Exercise description: Only the lines below from the one containing "(setSwitch k c s).link" to the one containing "(setSwitch k c s).pins.lock" should be repeated, both included and unchanged.

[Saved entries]
-- ==== Sys2Proof/Laws/Codes.lean ====
section
/-! SUPPORT. One lemma for each operation of the power moves, the presses, the detents, the scans and the codes rows: what it leaves as it was. -/

namespace Sys2Proof.Machine

@[simp] theorem setSwitch_frame (k : Nat) (c : Bool) (s : State) :
    (setSwitch k c s).setup = s.setup ∧ (setSwitch k c s).gen = s.gen ∧ (setSwitch k c s).acq = s.acq ∧
    (setSwitch k c s).mon = s.mon ∧ (setSwitch k c s).raster = s.raster ∧ (setSwitch k c s).compose = s.compose ∧
    (setSwitch k c s).panel = s.panel ∧ (setSwitch k c s).store = s.store ∧ (setSwitch k c s).power = s.power ∧
    (setSwitch k c s).link = s.link ∧ (setSwitch k c s).pins.lanes = s.pins.lanes ∧
    (setSwitch k c s).pins.lock = s.pins.lock ∧ (setSwitch k c s).pins.encA = s.pins.encA ∧
    (setSwitch k c s).pins.encB = s.pins.encB ∧ (setSwitch k c s).pins.linkSelLow = s.pins.linkSelLow ∧
    (setSwitch k c s).pins.resetLow = s.pins.resetLow ∧ (setSwitch k c s).pending = s.pending := by
  simp only [setSwitch]
  (repeat' split) <;> simp

@[simp] theorem setLinesHigh_frame (n : Nat) (s : State) :
    (setLinesHigh n s).setup = s.setup ∧ (setLinesHigh n s).gen = s.gen ∧ (setLinesHigh n s).acq = s.acq ∧
    (setLinesHigh n s).mon = s.mon ∧ (setLinesHigh n s).raster = s.raster ∧ (setLinesHigh n s).compose = s.compose ∧
    (setLinesHigh n s).panel = s.panel ∧ (setLinesHigh n s).store = s.store ∧ (setLinesHigh n s).power = s.power ∧
    (setLinesHigh n s).link = s.link ∧ (setLinesHigh n s).pins.lanes = s.pins.lanes ∧
    (setLinesHigh n s).pins.lock = s.pins.lock ∧ (setLinesHigh n s).pins.keys = s.pins.keys ∧
    (setLinesHigh n s).pins.linkSelLow = s.pins.linkSelLow ∧ (setLinesHigh n s).pins.resetLow = s.pins.resetLow ∧
    (setLinesHigh n s).pending = s.pending := by
  simp only [setLinesHigh]
  (repeat' split) <;> simp

@[simp] theorem moveToDark_frame (c : MoveCause) (s : State) :
    (moveToDark c s).setup = s.setup ∧ (moveToDark c s).gen = s.gen ∧ (moveToDark c s).acq = s.acq ∧
    (moveToDark c s).mon = s.mon ∧ (moveToDark c s).raster = s.raster ∧ (moveToDark c s).compose.frame = s.compose.frame ∧
    (moveToDark c s).compose.palette = s.compose.palette ∧ (moveToDark c s).compose.mode = s.compose.mode ∧
    (moveToDark c s).compose.startCol = s.compose.startCol ∧ (moveToDark c s).compose.text = s.compose.text ∧
    (moveToDark c s).compose.cursor = s.compose.cursor ∧ (moveToDark c s).compose.mark = s.compose.mark ∧
    (moveToDark c s).compose.owned = s.compose.owned ∧ (moveToDark c s).compose.annot0 = s.compose.annot0 ∧
    (moveToDark c s).compose.annot29 = s.compose.annot29 ∧ (moveToDark c s).panel = s.panel ∧
    (moveToDark c s).store = s.store ∧ (moveToDark c s).power.runAtWake = s.power.runAtWake ∧
    (moveToDark c s).link.inbound = s.link.inbound ∧ (moveToDark c s).link.answers = s.link.answers ∧
    (moveToDark c s).link.inPeriod = s.link.inPeriod ∧ (moveToDark c s).link.clocked = s.link.clocked ∧
    (moveToDark c s).link.gathered = s.link.gathered ∧ (moveToDark c s).link.ignoring = s.link.ignoring ∧
    (moveToDark c s).link.sending = s.link.sending ∧ (moveToDark c s).link.partly = s.link.partly ∧
    (moveToDark c s).pins = s.pins ∧ (moveToDark c s).pending = s.pending := by
  simp only [moveToDark]
  (repeat' split) <;> simp

@[simp] theorem wakeFromDark_frame (c : MoveCause) (s : State) :
    (wakeFromDark c s).setup = s.setup ∧ (wakeFromDark c s).gen = s.gen ∧ (wakeFromDark c s).acq = s.acq ∧
    (wakeFromDark c s).mon = s.mon ∧ (wakeFromDark c s).raster.list = s.raster.list ∧
    (wakeFromDark c s).raster.job = s.raster.job ∧ (wakeFromDark c s).raster.view = s.raster.view ∧
    (wakeFromDark c s).raster.writeCol = s.raster.writeCol ∧ (wakeFromDark c s).raster.wrapped = s.raster.wrapped ∧
    (wakeFromDark c s).compose.palette = s.compose.palette ∧ (wakeFromDark c s).compose.mode = s.compose.mode ∧
    (wakeFromDark c s).compose.startCol = s.compose.startCol ∧ (wakeFromDark c s).compose.cursor = s.compose.cursor ∧
    (wakeFromDark c s).compose.mark = s.compose.mark ∧ (wakeFromDark c s).compose.annot0 = s.compose.annot0 ∧
    (wakeFromDark c s).compose.annot29 = s.compose.annot29 ∧ (wakeFromDark c s).panel.keys = s.panel.keys ∧
    (wakeFromDark c s).panel.fifo = s.panel.fifo ∧ (wakeFromDark c s).panel.bindings = s.panel.bindings ∧
    (wakeFromDark c s).panel.knobs = s.panel.knobs ∧ (wakeFromDark c s).panel.lamps = s.panel.lamps ∧
    (wakeFromDark c s).panel.standbyMode = s.panel.standbyMode ∧ (wakeFromDark c s).panel.lock = s.panel.lock ∧
    (wakeFromDark c s).panel.idleMinutes = s.panel.idleMinutes ∧ (wakeFromDark c s).store = s.store ∧
    (wakeFromDark c s).power.runAtWake = s.power.runAtWake ∧ (wakeFromDark c s).link.inbound = s.link.inbound ∧
    (wakeFromDark c s).link.answers = s.link.answers ∧ (wakeFromDark c s).link.inPeriod = s.link.inPeriod ∧
    (wakeFromDark c s).link.clocked = s.link.clocked ∧ (wakeFromDark c s).link.gathered = s.link.gathered ∧
    (wakeFromDark c s).link.ignoring = s.link.ignoring ∧ (wakeFromDark c s).link.sending = s.link.sending ∧
    (wakeFromDark c s).link.partly = s.link.partly ∧ (wakeFromDark c s).pins = s.pins ∧
    (wakeFromDark c s).pending = s.pending := by
  simp only [wakeFromDark]
  (repeat' split) <;> simp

Answer for the task:
    (setSwitch k c s).link = s.link ∧ (setSwitch k c s).pins.lanes = s.pins.lanes ∧
    (setSwitch k c s).pins.lock = s.pins.lock ∧ (setSwitch k c s).pins.encA = s.pins.encA ∧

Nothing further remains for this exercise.